The 16th century marks the beginning of the Christianization of the Visayan people, with the baptism of Rajah Humabon and about 800 native Cebuanos. The Christianization of the Visayans and Filipinos in general, is commemorated by the Ati-Atihan Festival of Aklan, the Dinagyang Festival of Iloilo, and the Sinulog festival the feast of the Santo Niño de Cebu (Holy Child of Cebu), the brown-skinned depiction of the Child Jesus given by Magellan to Rajah Humabon's wife, Hara Amihan (baptized as Queen Juana). By the 17th century, Visayans already took part in religious missions. In 1672, Pedro Calungsod, a teenage indigenous Visayan catechist and Diego Luis de San Vitores, a Spanish friar, were both martyred in Guam during their mission to preach Christianity to the Chamorro people.

By the end of the 19th century, the Spanish Empire weakened after a series of wars with its American territories. The surge of newer ideas from the outside world thanks to the liberalization of trade by the Bourbon Spain fostered a relatively larger middle class population called the Ilustrados or "the Enlightened Ones." This then became an incentive for the new generation of educated political visionaries to fulfill their dreams of independence from three centuries of colonial rule. Some prominent leaders of the Philippine Revolution in the late 19th century were Visayans.
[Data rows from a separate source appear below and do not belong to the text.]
theorem mnemonic_of_changesOf_pc : (changesOf s i).pc = true →
    i.mnemonic ∈ ["RET", "JP", "CALL", "JP.V0", "SE.imm", "SNE.imm", "SE.reg", "SNE.reg", "SKP", "SKNP"] := by
  cases i <;> simp [changesOf, Instr.mnemonic]

theorem mnemonic_of_changesOf_stored : (changesOf s i).stored ≠ (0, 0) → i.mnemonic ∈ ["LD.B", "LD.store"] := by
  cases i <;> simp [changesOf, Instr.mnemonic]

/-- The instructions that R104 names. -/
theorem mnemonic_of_errorOf {e : Cause × Option Nat} (h : errorOf s i = some e) :
    i.mnemonic ∈ ["RET", "CALL", "DRW", "LD.B", "LD.store", "LD.load"] := by
  revert h
  cases i <;> simp [errorOf, Instr.mnemonic]

/-- A call is the one instruction that writes a call-stack entry: a return only moves `sp` (R19, D10). -/
theorem mnemonic_of_stack_ne {t : State} (herr : errorOf s i = none) (h : exec i s = .next t) (hne : t.stack ≠ s.stack) :
    i.mnemonic = "CALL" := by
  have hframe := exec_frame herr h
  cases i with
  | call nnn => rfl
  | ret =>
    cases (exec_ret herr).symm.trans h
    exact absurd rfl hne
  | _ => exact absurd (hframe.callStack rfl).1 hne

end

/-- Settles O21: a component an instruction changes is named by its row of the table, and a halt changes the mode and the
trace only. -/
theorem stateComponentWriters : Obligations.StateComponentWriters := fun i s t h => by
  obtain ⟨herr, hframe⟩ | ⟨cause, addr, herr, rfl⟩ := exec_cases h
  · refine ⟨fun hne => mnemonic_of_changesOf_I (eq_true_of_ne_false (mt hframe.I hne)),
      mnemonic_of_stack_ne herr h,
      fun hne => mnemonic_of_changesOf_callStack (eq_true_of_ne_false fun hc => hne (hframe.callStack hc).2),
      fun hne => mnemonic_of_changesOf_DT (eq_true_of_ne_false (mt hframe.DT hne)),
      fun hne => mnemonic_of_changesOf_ST (eq_true_of_ne_false (mt hframe.ST hne)),
      fun hne => mnemonic_of_changesOf_FB (eq_true_of_ne_false (mt hframe.FB hne)),
      fun a hne => mnemonic_of_changesOf_stored (s := s) fun hc => hne (hframe.memory a (by simp [hc])),
      fun hne => ?_, fun hne => ?_,
      fun hne => mnemonic_of_changesOf_pc (eq_true_of_ne_false (mt hframe.pc hne)), hframe.session⟩
    · simp [mnemonic_of_changesOf_mode (eq_true_of_ne_false (mt hframe.mode hne))]
    · exact List.mem_append_left ["RET", "CALL", "LD.B", "LD.store", "LD.load"]
        (mnemonic_of_changesOf_trace (eq_true_of_ne_false (mt hframe.trace hne)))
  · have hmnemonic := mnemonic_of_errorOf herr
    refine ⟨absurd rfl, absurd rfl, absurd rfl, absurd rfl, absurd rfl, absurd rfl, fun _ => absurd rfl,
      fun _ => List.mem_cons_of_mem "LD.Vx_K" hmnemonic, fun _ => ?_, absurd rfl, rfl, rfl⟩
    simp only [List.mem_cons, List.not_mem_nil, or_false] at hmnemonic ⊢
    tauto

/-! ### VF -/

/-- R15, C1: the rows that name VF are the flag writers', and a destination's whose x field is 0xF. -/
theorem mnemonic_of_vf_mem_changesOf {i : Instr} {s : State} (h : (0xF : Nibble) ∈ (changesOf s i).regs) :
    i.mnemonic ∈ ["ADD.reg", "SUB", "SUBN", "SHR", "SHL", "DRW", "ADD.I"] ∨
    (i.mnemonic ∈ ["LD.imm", "ADD.imm", "LD.reg", "OR", "AND", "XOR", "RND", "LD.Vx_DT", "LD.load"] ∧
      (fields (encode i)).x = 0xF) := by
  cases i with
  | ldLoad x =>
    have hx : x = 0xF := by
      obtain ⟨j, hj, hvf⟩ := List.mem_map.mp h
      rw [List.mem_range] at hj
      bv_omega
    subst hx
    exact .inr (by simp [Instr.mnemonic, encode])
  | _ =>
    revert h
    simp [changesOf, Instr.mnemonic, encode, eq_comm]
Among leaders of the Propaganda movement was Graciano López Jaena, the Ilonggo who established the propagandist publication La Solidaridad (The Solidarity). In the Visayan theater of the Revolution, Pantaleón Villegas (better known as León Kilat) led the Cebuano revolution in the Battle of Tres de Abril (April 3). One of his successors, Arcadio Maxilom, is a prominent general in the liberalization of Cebu. Earlier in 1897, Aklan fought against the Spaniards with Francisco Castillo and Candido Iban at the helm. Both were executed after a failed offensive. Martin Delgado led the rebellion in neighboring Iloilo. Led by Juan Araneta with the assistance of Aniceto Lacson, Negros Occidental was freed while Negros Oriental was liberated by Diego de la Viña. The former would be called the Negros Revolution or the Cinco de Noviembre. Movements in Capiz were led by Esteban Contreras with the aid of Alejandro Balgos, Santiago Bellosillo and other Ilustrados. Meanwhile, Leandro Locsin Fullon spearheaded the liberalization of Antique. Most of these revolutionaries would continue their fight for independence until the Philippine–American War. There was also a less heard and short-lived uprising called the Igbaong Revolt which occurred in Igbaong, Antique steered by Maximo and Gregorio Palmero. This revolt, however, was secularly-motivated as they clamored for a more syncretic form of religion based on Visayan animist traditions and Christianity.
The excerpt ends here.